Real-world evidence shows alarmingly suboptimal utilization of GDMT in HFrEF. One of the barriers of GDMT implementation appears to be concerns about the potential development of drug-related adverse events (AEs), particularly in high-risk patients. This study aimed to evaluate whether advanced HFrEF patients can be up-titrated safely and whether advanced HFrEF predisposes to the occurrence of putatively drug-related AEs.

Methods

A total of 373 HFrEF patients from our prospective HF registry were analyzed for HF drug utilization and target dosages (TDs) at baseline, 2 months, and 12 months. Successful up-titration and AEs were evaluated for different stages of HF reflected by NT-proBNP (<1000pg/ml, 1000-2000pg/ml, >2000pg/ml).

Results

A stepwise increase in HF medications could be observed for all drug classes during follow-up. At 12 months 73%, 75%, 62%, 86% and 45% of patients received ≥90% of TDs of beta-blockers (BB), renin-angiotensin system inhibitors (RASi), mineralocorticoid receptor antagonists (MRA), sodium-glucose cotransporter-2 inhibitors (SGLT2i), and triple-therapy, respectively. Predictors of successful up-titration in logistic regression were baseline HF-drug TDs, eGFR, and potassium, but not NT-proBNP or age. The development of AEs was rare, with hyperkalemia as the most common event (34% at 12 months). AEs were comparable in all stages of HF. However, development of hyperkalemia was more frequent in patients with higher NT-proBNP and also accounted for most cases for incomplete up-titration.

Conclusions

This study suggests that with dedicated protocols and frequent visits GDMT can be successfully implemented across all stages of HFrEF, including patients with highest NT-proBNP levels who probably profit the most.

CLINICAL PERSPECTIVE

What is new?

  • GDMT up-titration is feasible even in advanced HFrEF patients, with this study demonstrating that ≥50% target doses for all HF medications can be achieved in about 90% of patients within 12 months through high-intensity care and frequent follow-up visits.

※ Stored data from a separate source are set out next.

/-! ### State.storeBuffer -/

@[simp] theorem State.storeBuffer_params (x : BigInt) : (s.storeBuffer x).params = s.params := rfl
@[simp] theorem State.storeBuffer_regs (x : BigInt) : (s.storeBuffer x).regs = s.regs := rfl
@[simp] theorem State.storeBuffer_z (x : BigInt) : (s.storeBuffer x).z = s.z := rfl
@[simp] theorem State.storeBuffer_n (x : BigInt) : (s.storeBuffer x).n = s.n := rfl
@[simp] theorem State.storeBuffer_busy (x : BigInt) : (s.storeBuffer x).busy = s.busy := rfl
@[simp] theorem State.storeBuffer_done (x : BigInt) : (s.storeBuffer x).done = s.done := rfl
@[simp] theorem State.storeBuffer_err (x : BigInt) : (s.storeBuffer x).err = s.err := rfl
@[simp] theorem State.storeBuffer_drop (x : BigInt) : (s.storeBuffer x).drop = s.drop := rfl
@[simp] theorem State.storeBuffer_ecode (x : BigInt) : (s.storeBuffer x).ecode = s.ecode := rfl
@[simp] theorem State.storeBuffer_ie (x : BigInt) : (s.storeBuffer x).ie = s.ie := rfl
@[simp] theorem State.storeBuffer_ecmd (x : BigInt) : (s.storeBuffer x).ecmd = s.ecmd := rfl
@[simp] theorem State.storeBuffer_sa (x : BigInt) : (s.storeBuffer x).sa = s.sa := rfl
@[simp] theorem State.storeBuffer_sb (x : BigInt) : (s.storeBuffer x).sb = s.sb := rfl
@[simp] theorem State.storeBuffer_sres (x : BigInt) : (s.storeBuffer x).sres = s.sres := rfl
@[simp] theorem State.storeBuffer_olen (x : BigInt) : (s.storeBuffer x).olen = BitVec.ofNat 16 x.len := rfl
@[simp] theorem State.storeBuffer_osign (x : BigInt) : (s.storeBuffer x).osign = x.sign := rfl
@[simp] theorem State.storeBuffer_obuf (x : BigInt) : (s.storeBuffer x).obuf = wordCells obufBase (x.limbs ++ List.replicate (s.params.lmax - x.len) 0) := rfl
@[simp] theorem State.storeBuffer_cur (x : BigInt) : (s.storeBuffer x).cur = s.cur := rfl
@[simp] theorem State.storeBuffer_inputs (x : BigInt) : (s.storeBuffer x).inputs = s.inputs := rfl
@[simp] theorem State.storeBuffer_resp (x : BigInt) : (s.storeBuffer x).resp = s.resp := rfl
@[simp] theorem State.storeBuffer_epoch (x : BigInt) : (s.storeBuffer x).epoch = s.epoch := rfl
@[simp] theorem State.storeBuffer_strays (x : BigInt) : (s.storeBuffer x).strays = s.strays := rfl

/-! ### State.setZN, State.setZScalar -/

@[simp] theorem State.setZN_params (v : Int) : (s.setZN v).params = s.params := rfl
@[simp] theorem State.setZN_regs (v : Int) : (s.setZN v).regs = s.regs := rfl
@[simp] theorem State.setZN_z (v : Int) : (s.setZN v).z = decide (v = 0) := rfl
@[simp] theorem State.setZN_n (v : Int) : (s.setZN v).n = decide (v < 0) := rfl
@[simp] theorem State.setZN_busy (v : Int) : (s.setZN v).busy = s.busy := rfl
@[simp] theorem State.setZN_done (v : Int) : (s.setZN v).done = s.done := rfl
@[simp] theorem State.setZN_err (v : Int) : (s.setZN v).err = s.err := rfl
@[simp] theorem State.setZN_drop (v : Int) : (s.setZN v).drop = s.drop := rfl
@[simp] theorem State.setZN_ecode (v : Int) : (s.setZN v).ecode = s.ecode := rfl
@[simp] theorem State.setZN_ie (v : Int) : (s.setZN v).ie = s.ie := rfl
@[simp] theorem State.setZN_ecmd (v : Int) : (s.setZN v).ecmd = s.ecmd := rfl
@[simp] theorem State.setZN_sa (v : Int) : (s.setZN v).sa = s.sa := rfl
@[simp] theorem State.setZN_sb (v : Int) : (s.setZN v).sb = s.sb := rfl
@[simp] theorem State.setZN_sres (v : Int) : (s.setZN v).sres = s.sres := rfl
@[simp] theorem State.setZN_olen (v : Int) : (s.setZN v).olen = s.olen := rfl
@[simp] theorem State.setZN_osign (v : Int) : (s.setZN v).osign = s.osign := rfl
@[simp] theorem State.setZN_obuf (v : Int) : (s.setZN v).obuf = s.obuf := rfl
@[simp] theorem State.setZN_cur (v : Int) : (s.setZN v).cur = s.cur := rfl
@[simp] theorem State.setZN_inputs (v : Int) : (s.setZN v).inputs = s.inputs := rfl
@[simp] theorem State.setZN_resp (v : Int) : (s.setZN v).resp = s.resp := rfl
@[simp] theorem State.setZN_epoch (v : Int) : (s.setZN v).epoch = s.epoch := rfl
@[simp] theorem State.setZN_strays (v : Int) : (s.setZN v).strays = s.strays := rfl
@[simp] theorem State.setZScalar_params (v : Word) : (s.setZScalar v).params = s.params := rfl
@[simp] theorem State.setZScalar_regs (v : Word) : (s.setZScalar v).regs = s.regs := rfl
@[simp] theorem State.setZScalar_z (v : Word) : (s.setZScalar v).z = decide (v = 0) := rfl
@[simp] theorem State.setZScalar_n (v : Word) : (s.setZScalar v).n = false := rfl
@[simp] theorem State.setZScalar_busy (v : Word) : (s.setZScalar v).busy = s.busy := rfl
@[simp] theorem State.setZScalar_done (v : Word) : (s.setZScalar v).done = s.done := rfl
@[simp] theorem State.setZScalar_err (v : Word) : (s.setZScalar v).err = s.err := rfl
@[simp] theorem State.setZScalar_drop (v : Word) : (s.setZScalar v).drop = s.drop := rfl
@[simp] theorem State.setZScalar_ecode (v : Word) : (s.setZScalar v).ecode = s.ecode := rfl
@[simp] theorem State.setZScalar_ie (v : Word) : (s.setZScalar v).ie = s.ie := rfl
@[simp] theorem State.setZScalar_ecmd (v : Word) : (s.setZScalar v).ecmd = s.ecmd := rfl
@[simp] theorem State.setZScalar_sa (v : Word) : (s.setZScalar v).sa = s.sa := rfl
@[simp] theorem State.setZScalar_sb (v : Word) : (s.setZScalar v).sb = s.sb := rfl
@[simp] theorem State.setZScalar_sres (v : Word) : (s.setZScalar v).sres = s.sres := rfl
@[simp] theorem State.setZScalar_olen (v : Word) : (s.setZScalar v).olen = s.olen := rfl
@[simp] theorem State.setZScalar_osign (v : Word) : (s.setZScalar v).osign = s.osign := rfl
@[simp] theorem State.setZScalar_obuf (v : Word) : (s.setZScalar v).obuf = s.obuf := rfl
@[simp] theorem State.setZScalar_cur (v : Word) : (s.setZScalar v).cur = s.cur := rfl
@[simp] theorem State.setZScalar_inputs (v : Word) : (s.setZScalar v).inputs = s.inputs := rfl
@[simp] theorem State.setZScalar_resp (v : Word) : (s.setZScalar v).resp = s.resp := rfl
@[simp] theorem State.setZScalar_epoch (v : Word) : (s.setZScalar v).epoch = s.epoch := rfl
@[simp] theorem State.setZScalar_strays (v : Word) : (s.setZScalar v).strays = s.strays := rfl
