/-! ### How a completion step ends -/

/-- The completion steps of two states with the same operands end alike: both run the same command, or both end in
IllegalCommand. -/
theorem unitStep_endAlike {s s' : State} (h : s.SameOperands s') :
    ∃ k, OutcomesAlike s s' k (unitStep s) (unitStep s') := by
  have hcur : s'.cur = s.cur := by
    obtain ⟨-, -, -, -, -, -, -, -, hcur⟩ := h
    exact hcur
  by_cases hok : ∃ i, decode s.cur = .ok i
  · obtain ⟨i, hi⟩ := hok
    rw [unitStep_of_decode_ok hi, unitStep_of_decode_ok (hcur ▸ hi)]
    exact ⟨i.target, exec_endAlike i h⟩
  · have hne : ∀ i, decode s.cur ≠ .ok i := not_exists.1 hok
    rw [unitStep_of_decode_ne_ok hne, unitStep_of_decode_ne_ok (hcur ▸ hne)]
    exact ⟨.buffer, _, _, rfl, rfl, .error _ 3⟩

/-- Every end lowers BUSY, raises DONE and leaves what no completion step touches (20 R70). -/
theorem EndAlike.completes {s s' t t' : State} {k : Target} (h : EndAlike s s' k t t') :
    t.busy = false ∧ t.done = true ∧ s.SameOutside t := by
  cases h with
  | error _ e => exact ⟨rfl, rfl, s.sameOutside_afterError e⟩
  | one rd v => exact ⟨rfl, rfl, s.sameOutside_afterBig rd v⟩
  | two rd rc v w => exact ⟨rfl, rfl, s.sameOutside_afterPair rd rc v w⟩
  | scalar signed w => exact ⟨rfl, rfl, s.sameOutside_afterWord signed w⟩
  | buffer x => exact ⟨rfl, rfl, rfl, rfl, rfl, rfl, rfl, rfl, rfl, rfl, rfl, rfl⟩

/-- The completion step answers a next state, with BUSY = 0 and DONE = 1, whatever the word in flight. -/
theorem unitStep_completes (s : State) :
    ∃ t, unitStep s = .next t ∧ t.busy = false ∧ t.done = true ∧ s.SameOutside t := by
  obtain ⟨k, t, t', ht, -, hend⟩ := unitStep_endAlike (State.SameOperands.refl s)
  exact ⟨t, ht, hend.completes⟩

/-- Settles O8: the turn is the completion step, and that completes. -/
theorem acceptedCommandIsCompleted : Obligations.AcceptedCommandIsCompleted := by
  intro s hbusy hturn
  obtain ⟨t, ht, hidle, hdone, hparams, -, -, -, -, hcur, hinputs, -⟩ := unitStep_completes (s.setInputs s.inputs.tail)
  exact ⟨t, (step_turn hbusy hturn).trans ht, hidle, hdone, hcur, hparams, hinputs⟩

/-- The unit's turn answers a next state, busy or idle. -/
theorem unitTurn_next (s : State) : ∃ t, unitTurn s = .next t := by
  unfold unitTurn
  split
  · obtain ⟨t, ht, -⟩ := unitStep_completes s
    exact ⟨t, ht⟩
  · exact ⟨s, rfl⟩

/-- Settles O57: an access, a turn of the unit and a reset each answer a next state. -/
theorem everyStepAnswersANextState : Obligations.EveryStepAnswersANextState := by
  intro s
  match hin : s.inputs with
  | [] => rw [step_nil hin]; exact unitTurn_next s
  | .access a :: rest => rw [step_access hin]; exact access_next a _
  | .unitTurn :: rest => rw [step_unitTurn hin]; exact unitTurn_next _
  | .reset :: rest => exact ⟨_, step_reset hin⟩

end Sys2Proof.Machine
end

section
/-! SUPPORT. The window and the host's writes (20_memory.md rules R60 to R66): accesses outside the window or malformed,
what a write does at each row of the register map, and the issue of a command. -/

namespace Sys2Proof.Machine

/-! ### The window -/

/-- The exponent of the window's size is the least one with room for OBUF (20 R60). -/
theorem Params.addressBits_le_iff (p : Params) (j : Nat) :
    Params.addressBits p ≤ j ↔ obufBase + 4 * p.lmax ≤ 2 ^ j := by
  rw [Params.addressBits, bitlength_le_iff]
  unfold obufBase
  omega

  • Adverse events during up-titration are rare, even in high-risk patients, and the most notable AE, hyperkalemia, can be effectively managed in most cases without discontinuing therapy.

What are the clinical implications?

  • This study demonstrates that GDMT up-titration is achievable even in advanced HFrEF, challenging the notion that medication intolerance should be part of the definition of advanced HF.

  • Practicing physicians should pursue GDMT up-titration for all HFrEF patients, as AEs are manageable, and its potential benefit to stabilize disease progression and improve outcomes far outweigh the risks.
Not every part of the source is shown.